» **TASK DETAILS**
Check every line of the material below, and show those that contain "dinData".

» **RECORDS FOR THIS TASK**
((

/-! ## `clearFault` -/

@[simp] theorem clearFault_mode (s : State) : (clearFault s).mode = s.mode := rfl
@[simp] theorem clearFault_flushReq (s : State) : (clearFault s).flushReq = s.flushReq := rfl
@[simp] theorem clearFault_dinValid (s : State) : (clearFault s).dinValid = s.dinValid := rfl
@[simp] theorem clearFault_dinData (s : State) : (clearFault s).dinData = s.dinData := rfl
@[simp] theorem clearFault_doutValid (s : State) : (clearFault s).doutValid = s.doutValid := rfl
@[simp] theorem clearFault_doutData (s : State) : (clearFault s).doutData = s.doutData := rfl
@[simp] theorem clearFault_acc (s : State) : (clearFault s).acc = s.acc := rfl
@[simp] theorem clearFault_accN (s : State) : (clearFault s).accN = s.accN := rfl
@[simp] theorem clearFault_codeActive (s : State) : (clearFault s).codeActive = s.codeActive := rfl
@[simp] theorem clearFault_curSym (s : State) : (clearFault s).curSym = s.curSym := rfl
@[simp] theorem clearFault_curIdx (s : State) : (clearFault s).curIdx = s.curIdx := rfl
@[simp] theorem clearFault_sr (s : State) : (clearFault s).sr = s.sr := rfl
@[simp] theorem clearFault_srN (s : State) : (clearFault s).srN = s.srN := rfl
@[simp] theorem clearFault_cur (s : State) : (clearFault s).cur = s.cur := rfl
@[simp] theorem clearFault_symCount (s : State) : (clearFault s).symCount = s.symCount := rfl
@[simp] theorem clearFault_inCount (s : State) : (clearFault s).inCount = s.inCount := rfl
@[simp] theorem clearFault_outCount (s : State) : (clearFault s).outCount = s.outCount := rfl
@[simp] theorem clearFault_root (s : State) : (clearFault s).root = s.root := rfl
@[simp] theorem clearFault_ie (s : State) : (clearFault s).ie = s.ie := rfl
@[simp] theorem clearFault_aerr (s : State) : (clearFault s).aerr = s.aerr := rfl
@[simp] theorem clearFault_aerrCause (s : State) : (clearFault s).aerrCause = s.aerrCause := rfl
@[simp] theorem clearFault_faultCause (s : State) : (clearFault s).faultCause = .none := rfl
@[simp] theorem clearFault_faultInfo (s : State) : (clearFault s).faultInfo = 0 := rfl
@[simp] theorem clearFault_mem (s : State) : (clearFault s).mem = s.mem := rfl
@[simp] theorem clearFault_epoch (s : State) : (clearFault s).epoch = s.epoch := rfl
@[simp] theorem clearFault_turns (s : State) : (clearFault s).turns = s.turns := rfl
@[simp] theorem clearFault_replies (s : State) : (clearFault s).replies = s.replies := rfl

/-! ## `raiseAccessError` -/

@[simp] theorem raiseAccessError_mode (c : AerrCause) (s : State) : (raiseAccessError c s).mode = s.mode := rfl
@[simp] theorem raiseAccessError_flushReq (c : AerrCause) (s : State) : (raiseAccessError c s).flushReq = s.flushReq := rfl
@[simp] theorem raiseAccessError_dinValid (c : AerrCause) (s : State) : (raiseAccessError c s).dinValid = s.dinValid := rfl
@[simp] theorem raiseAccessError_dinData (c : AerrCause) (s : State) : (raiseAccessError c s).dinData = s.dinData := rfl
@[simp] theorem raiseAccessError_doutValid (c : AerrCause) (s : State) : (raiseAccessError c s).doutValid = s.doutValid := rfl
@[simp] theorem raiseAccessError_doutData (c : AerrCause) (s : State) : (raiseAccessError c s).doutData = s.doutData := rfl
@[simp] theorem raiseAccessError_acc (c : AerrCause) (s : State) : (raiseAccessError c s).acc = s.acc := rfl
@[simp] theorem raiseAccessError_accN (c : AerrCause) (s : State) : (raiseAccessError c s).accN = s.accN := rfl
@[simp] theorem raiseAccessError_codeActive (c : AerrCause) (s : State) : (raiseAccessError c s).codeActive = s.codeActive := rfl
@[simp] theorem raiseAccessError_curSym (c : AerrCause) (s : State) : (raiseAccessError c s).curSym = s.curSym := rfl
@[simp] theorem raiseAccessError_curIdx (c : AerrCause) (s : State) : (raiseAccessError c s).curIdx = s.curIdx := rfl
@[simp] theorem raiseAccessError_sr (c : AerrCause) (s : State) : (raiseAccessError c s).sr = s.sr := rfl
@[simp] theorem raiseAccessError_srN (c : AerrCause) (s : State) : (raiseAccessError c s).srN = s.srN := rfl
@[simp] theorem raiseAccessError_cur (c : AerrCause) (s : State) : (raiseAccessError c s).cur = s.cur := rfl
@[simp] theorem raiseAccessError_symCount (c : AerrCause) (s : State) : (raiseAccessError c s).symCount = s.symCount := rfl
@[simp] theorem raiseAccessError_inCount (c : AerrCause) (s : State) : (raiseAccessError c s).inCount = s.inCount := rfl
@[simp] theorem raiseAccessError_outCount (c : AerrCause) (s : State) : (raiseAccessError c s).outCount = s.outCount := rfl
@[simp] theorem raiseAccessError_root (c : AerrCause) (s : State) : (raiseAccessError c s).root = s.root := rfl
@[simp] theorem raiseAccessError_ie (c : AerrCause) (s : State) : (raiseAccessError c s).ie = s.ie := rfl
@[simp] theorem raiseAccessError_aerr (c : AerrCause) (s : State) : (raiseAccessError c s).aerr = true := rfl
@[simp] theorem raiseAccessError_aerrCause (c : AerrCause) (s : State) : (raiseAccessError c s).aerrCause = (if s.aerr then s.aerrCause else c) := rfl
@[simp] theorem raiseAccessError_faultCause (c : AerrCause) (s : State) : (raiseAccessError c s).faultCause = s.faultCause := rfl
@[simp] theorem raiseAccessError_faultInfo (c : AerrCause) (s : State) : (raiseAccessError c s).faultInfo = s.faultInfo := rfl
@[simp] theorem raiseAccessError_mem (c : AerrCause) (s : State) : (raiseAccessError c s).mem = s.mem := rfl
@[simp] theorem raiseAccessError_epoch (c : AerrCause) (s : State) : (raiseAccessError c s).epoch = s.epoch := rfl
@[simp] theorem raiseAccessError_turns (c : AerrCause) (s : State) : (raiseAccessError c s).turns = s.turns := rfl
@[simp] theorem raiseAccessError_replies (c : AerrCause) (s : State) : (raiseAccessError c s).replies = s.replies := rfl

))

» **THE ANSWER**
@[simp] theorem clearFault_dinData (s : State) : (clearFault s).dinData = s.dinData := rfl
@[simp] theorem raiseAccessError_dinData (c : AerrCause) (s : State) : (raiseAccessError c s).dinData = s.dinData := rfl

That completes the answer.